*EXERCISE AIM*.
For the listing that follows, give again exactly the lines from the one with "end (R221). -/" to the one with "let ranges := roundUp", including both.

*DATASET EXCERPTS*.
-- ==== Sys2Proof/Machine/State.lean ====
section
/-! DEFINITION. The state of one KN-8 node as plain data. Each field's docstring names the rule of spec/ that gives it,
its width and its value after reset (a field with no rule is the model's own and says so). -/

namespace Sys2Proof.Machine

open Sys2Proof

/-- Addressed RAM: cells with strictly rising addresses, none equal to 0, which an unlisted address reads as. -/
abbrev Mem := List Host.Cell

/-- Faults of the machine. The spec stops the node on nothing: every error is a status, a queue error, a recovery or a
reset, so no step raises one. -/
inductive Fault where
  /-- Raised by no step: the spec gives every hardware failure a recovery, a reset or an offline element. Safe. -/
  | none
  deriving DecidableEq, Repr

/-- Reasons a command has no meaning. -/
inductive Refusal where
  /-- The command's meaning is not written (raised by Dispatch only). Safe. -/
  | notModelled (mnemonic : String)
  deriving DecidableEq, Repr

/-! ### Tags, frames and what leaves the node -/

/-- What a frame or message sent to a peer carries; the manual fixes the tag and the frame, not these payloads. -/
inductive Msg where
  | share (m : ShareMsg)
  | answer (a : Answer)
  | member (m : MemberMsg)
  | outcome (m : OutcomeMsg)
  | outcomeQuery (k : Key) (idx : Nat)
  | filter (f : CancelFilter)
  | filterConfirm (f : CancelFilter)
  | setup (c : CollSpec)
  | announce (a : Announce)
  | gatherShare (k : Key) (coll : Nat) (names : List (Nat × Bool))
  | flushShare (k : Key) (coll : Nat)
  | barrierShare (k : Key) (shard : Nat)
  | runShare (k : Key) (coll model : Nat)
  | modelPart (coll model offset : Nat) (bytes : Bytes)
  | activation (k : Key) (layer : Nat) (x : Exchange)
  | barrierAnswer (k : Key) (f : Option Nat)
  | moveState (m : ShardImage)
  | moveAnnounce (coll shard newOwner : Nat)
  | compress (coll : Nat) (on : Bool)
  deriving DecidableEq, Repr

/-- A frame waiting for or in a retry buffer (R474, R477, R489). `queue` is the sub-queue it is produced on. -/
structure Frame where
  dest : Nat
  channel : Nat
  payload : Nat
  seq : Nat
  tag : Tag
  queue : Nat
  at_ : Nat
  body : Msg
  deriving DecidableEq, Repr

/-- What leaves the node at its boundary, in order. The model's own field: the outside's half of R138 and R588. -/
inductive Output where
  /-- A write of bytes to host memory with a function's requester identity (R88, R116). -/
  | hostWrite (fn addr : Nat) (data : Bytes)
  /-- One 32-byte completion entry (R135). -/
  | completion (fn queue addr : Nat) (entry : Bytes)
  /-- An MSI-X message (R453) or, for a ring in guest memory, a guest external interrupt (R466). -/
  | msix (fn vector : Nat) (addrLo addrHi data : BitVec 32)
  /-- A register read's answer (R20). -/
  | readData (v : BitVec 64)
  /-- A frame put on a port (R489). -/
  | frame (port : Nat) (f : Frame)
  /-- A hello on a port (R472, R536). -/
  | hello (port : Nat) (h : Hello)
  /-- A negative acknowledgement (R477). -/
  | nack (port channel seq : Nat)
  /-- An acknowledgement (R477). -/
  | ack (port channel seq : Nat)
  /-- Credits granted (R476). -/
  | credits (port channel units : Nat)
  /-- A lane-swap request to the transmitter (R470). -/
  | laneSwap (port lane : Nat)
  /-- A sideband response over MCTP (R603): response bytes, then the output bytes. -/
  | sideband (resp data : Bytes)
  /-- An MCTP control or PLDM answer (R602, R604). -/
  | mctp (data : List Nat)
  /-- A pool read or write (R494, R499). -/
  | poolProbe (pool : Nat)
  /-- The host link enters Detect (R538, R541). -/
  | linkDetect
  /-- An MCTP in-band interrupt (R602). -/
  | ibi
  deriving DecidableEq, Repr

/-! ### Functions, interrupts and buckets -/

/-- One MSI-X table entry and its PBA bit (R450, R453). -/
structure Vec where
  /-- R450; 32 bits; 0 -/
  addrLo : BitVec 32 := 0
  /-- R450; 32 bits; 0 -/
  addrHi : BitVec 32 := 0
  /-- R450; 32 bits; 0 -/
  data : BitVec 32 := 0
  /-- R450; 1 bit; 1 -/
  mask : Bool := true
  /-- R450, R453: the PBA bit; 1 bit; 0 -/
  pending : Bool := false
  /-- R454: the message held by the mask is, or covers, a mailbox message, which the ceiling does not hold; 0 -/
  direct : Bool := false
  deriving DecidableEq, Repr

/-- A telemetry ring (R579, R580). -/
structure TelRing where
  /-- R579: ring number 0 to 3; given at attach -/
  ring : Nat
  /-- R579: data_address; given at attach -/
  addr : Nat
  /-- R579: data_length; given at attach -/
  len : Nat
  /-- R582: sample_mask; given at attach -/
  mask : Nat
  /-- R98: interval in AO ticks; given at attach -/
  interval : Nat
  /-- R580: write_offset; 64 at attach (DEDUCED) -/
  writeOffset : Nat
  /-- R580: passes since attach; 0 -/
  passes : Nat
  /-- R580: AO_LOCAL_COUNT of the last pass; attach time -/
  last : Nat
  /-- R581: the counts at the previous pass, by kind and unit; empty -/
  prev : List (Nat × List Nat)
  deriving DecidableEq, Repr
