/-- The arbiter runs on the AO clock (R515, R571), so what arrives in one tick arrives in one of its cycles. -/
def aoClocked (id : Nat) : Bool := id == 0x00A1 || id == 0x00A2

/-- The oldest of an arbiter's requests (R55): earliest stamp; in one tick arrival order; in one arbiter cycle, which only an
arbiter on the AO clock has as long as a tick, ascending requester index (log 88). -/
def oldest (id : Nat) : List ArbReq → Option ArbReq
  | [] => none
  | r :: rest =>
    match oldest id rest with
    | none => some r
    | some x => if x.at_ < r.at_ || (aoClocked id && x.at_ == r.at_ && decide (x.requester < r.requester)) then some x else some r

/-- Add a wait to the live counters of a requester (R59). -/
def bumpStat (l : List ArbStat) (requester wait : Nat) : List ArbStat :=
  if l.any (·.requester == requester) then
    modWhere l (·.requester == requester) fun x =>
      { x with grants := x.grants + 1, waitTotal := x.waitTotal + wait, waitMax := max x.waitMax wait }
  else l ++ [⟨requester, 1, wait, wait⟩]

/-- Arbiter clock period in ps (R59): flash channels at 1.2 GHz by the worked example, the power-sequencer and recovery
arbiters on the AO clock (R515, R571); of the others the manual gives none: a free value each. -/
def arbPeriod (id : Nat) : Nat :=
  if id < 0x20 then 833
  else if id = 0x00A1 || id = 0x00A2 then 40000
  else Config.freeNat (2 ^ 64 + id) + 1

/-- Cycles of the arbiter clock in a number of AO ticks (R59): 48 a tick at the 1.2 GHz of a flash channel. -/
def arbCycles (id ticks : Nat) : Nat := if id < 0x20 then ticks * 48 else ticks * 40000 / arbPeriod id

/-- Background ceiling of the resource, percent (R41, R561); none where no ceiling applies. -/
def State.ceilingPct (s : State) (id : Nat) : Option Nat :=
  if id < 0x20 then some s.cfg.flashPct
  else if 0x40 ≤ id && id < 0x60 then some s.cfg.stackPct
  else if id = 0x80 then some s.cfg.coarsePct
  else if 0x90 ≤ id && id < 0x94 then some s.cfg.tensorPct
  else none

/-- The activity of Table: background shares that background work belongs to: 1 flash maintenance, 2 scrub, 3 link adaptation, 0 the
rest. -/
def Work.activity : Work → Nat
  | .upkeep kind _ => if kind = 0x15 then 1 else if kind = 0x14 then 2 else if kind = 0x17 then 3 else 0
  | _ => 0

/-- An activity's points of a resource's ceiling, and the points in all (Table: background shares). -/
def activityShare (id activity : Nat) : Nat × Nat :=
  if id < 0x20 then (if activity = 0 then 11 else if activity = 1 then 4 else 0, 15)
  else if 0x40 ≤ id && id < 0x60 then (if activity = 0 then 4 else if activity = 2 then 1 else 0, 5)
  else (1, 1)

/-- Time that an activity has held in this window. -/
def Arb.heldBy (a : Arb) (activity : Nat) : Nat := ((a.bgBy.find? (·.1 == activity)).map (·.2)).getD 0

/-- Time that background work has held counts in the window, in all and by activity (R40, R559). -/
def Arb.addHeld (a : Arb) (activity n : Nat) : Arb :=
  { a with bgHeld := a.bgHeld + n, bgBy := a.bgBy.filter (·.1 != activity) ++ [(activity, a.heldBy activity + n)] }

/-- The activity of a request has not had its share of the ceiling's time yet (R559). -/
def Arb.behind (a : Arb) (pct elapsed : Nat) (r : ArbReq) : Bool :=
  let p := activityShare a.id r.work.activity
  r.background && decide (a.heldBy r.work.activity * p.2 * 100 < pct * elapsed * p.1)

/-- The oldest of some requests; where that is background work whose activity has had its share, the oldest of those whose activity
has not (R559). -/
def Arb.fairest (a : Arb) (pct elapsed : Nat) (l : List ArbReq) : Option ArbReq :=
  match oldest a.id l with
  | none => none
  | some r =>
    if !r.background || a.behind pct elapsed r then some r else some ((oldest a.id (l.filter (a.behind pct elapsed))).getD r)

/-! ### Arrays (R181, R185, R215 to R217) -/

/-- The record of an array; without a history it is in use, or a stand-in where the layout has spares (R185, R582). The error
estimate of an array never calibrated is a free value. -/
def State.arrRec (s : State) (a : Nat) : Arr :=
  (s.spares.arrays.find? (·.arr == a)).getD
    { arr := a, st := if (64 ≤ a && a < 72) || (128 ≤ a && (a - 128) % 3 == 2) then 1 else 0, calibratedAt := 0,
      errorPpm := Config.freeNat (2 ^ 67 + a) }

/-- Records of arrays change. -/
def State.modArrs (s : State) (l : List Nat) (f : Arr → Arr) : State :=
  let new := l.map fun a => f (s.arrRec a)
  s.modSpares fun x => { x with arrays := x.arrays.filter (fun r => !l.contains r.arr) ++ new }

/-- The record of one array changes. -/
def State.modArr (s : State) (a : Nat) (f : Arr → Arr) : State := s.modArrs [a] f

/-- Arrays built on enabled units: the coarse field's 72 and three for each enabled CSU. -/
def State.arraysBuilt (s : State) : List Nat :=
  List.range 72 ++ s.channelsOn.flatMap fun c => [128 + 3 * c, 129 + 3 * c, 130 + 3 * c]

==

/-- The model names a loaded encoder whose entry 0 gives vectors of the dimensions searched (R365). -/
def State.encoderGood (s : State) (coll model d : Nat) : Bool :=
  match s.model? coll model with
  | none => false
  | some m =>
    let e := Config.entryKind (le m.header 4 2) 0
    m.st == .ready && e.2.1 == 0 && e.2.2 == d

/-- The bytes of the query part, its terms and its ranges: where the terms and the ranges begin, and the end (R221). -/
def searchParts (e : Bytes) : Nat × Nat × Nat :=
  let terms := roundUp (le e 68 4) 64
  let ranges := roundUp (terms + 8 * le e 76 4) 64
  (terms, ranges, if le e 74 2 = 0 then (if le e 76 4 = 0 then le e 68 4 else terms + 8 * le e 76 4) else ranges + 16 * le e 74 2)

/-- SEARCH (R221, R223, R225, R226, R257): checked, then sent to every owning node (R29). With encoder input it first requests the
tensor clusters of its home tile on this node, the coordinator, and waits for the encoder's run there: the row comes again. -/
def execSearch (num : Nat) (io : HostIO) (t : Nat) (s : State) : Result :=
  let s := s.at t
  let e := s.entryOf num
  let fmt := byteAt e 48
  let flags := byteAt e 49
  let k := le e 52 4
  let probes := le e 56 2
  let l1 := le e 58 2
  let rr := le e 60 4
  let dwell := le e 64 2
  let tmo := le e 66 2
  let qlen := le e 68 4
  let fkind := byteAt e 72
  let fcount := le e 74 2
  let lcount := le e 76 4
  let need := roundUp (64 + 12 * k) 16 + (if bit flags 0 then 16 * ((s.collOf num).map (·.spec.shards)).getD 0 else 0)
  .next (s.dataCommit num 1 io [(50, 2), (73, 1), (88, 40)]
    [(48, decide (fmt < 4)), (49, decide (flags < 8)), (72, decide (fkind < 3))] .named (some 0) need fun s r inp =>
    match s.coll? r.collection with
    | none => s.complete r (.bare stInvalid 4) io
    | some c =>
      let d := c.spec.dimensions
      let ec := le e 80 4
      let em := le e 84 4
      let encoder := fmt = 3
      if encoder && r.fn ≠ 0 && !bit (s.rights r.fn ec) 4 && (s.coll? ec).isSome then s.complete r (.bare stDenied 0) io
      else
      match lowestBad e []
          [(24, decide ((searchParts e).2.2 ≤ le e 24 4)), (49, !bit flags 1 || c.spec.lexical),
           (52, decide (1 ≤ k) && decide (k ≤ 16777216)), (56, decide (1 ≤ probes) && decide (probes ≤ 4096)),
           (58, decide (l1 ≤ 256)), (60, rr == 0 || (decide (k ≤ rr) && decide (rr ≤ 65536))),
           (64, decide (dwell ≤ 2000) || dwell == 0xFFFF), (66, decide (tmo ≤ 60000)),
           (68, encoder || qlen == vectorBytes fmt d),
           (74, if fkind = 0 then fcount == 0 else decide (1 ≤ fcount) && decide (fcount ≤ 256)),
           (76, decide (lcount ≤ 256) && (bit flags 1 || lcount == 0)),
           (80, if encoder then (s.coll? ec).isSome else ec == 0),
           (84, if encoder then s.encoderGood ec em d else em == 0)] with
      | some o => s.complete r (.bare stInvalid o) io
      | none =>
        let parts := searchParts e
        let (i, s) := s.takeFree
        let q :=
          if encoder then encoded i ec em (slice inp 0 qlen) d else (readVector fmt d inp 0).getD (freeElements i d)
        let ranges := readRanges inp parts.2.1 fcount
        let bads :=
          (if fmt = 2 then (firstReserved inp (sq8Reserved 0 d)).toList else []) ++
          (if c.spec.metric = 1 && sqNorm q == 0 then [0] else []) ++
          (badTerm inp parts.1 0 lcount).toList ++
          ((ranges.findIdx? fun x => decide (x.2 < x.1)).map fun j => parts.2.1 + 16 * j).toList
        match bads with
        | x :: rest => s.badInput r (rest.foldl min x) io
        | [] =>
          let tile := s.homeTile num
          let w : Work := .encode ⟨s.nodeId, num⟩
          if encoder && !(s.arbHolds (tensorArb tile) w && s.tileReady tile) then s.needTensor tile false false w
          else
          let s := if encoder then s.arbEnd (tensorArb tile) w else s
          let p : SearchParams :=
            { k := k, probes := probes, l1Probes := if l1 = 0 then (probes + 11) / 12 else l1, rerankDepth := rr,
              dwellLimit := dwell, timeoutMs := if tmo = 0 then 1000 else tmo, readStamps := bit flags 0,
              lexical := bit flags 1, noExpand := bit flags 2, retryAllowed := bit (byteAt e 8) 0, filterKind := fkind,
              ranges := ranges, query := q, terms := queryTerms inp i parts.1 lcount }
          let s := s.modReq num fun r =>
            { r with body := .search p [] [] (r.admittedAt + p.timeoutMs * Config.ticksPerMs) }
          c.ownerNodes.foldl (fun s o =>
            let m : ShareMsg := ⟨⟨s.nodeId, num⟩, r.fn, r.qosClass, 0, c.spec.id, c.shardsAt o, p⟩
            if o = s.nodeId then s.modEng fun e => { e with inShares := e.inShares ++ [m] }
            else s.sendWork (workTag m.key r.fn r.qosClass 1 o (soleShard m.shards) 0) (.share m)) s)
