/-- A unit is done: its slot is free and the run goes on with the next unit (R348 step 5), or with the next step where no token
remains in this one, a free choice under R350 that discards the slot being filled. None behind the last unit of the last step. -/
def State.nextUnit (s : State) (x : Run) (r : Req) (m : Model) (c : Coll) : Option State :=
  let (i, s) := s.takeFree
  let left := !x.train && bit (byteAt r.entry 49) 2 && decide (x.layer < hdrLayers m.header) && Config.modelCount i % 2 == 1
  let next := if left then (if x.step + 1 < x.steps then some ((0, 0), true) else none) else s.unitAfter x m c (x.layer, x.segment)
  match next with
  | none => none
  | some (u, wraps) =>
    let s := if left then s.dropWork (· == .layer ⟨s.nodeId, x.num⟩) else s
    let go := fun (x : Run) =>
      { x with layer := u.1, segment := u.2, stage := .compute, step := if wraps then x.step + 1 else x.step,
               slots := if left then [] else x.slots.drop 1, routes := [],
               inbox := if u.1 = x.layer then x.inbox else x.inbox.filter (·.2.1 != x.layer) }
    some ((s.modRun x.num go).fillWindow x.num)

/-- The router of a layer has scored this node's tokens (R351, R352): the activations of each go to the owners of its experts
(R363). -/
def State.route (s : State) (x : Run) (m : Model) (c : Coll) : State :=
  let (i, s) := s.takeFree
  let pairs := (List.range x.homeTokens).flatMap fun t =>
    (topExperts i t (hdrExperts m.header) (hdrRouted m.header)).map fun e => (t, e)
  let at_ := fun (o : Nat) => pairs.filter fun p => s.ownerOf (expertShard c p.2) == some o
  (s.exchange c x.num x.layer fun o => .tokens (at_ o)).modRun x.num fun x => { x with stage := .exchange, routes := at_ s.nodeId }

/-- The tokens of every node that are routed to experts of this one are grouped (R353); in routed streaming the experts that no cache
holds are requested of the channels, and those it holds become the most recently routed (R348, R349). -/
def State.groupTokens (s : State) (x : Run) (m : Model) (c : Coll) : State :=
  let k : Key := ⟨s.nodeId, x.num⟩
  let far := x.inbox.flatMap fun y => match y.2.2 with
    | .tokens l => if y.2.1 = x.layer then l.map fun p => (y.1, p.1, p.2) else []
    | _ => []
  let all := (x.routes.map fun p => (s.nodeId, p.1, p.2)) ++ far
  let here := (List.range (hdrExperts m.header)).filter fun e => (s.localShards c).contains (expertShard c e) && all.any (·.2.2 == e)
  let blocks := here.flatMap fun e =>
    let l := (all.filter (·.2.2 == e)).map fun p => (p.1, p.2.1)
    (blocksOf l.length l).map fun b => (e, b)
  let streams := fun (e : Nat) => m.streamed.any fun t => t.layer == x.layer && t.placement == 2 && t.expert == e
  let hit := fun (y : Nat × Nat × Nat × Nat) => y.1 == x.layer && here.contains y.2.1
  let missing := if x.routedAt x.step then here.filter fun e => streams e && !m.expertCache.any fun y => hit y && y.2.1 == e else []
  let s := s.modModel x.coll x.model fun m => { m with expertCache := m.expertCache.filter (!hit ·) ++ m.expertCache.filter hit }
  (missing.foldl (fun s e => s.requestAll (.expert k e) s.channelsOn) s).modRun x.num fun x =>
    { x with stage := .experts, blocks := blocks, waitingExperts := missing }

*WRITTEN SOLUTION*.
/-- The bytes of the query part, its terms and its ranges: where the terms and the ranges begin, and the end (R221). -/
def searchParts (e : Bytes) : Nat × Nat × Nat :=
  let terms := roundUp (le e 68 4) 64
  let ranges := roundUp (terms + 8 * le e 76 4) 64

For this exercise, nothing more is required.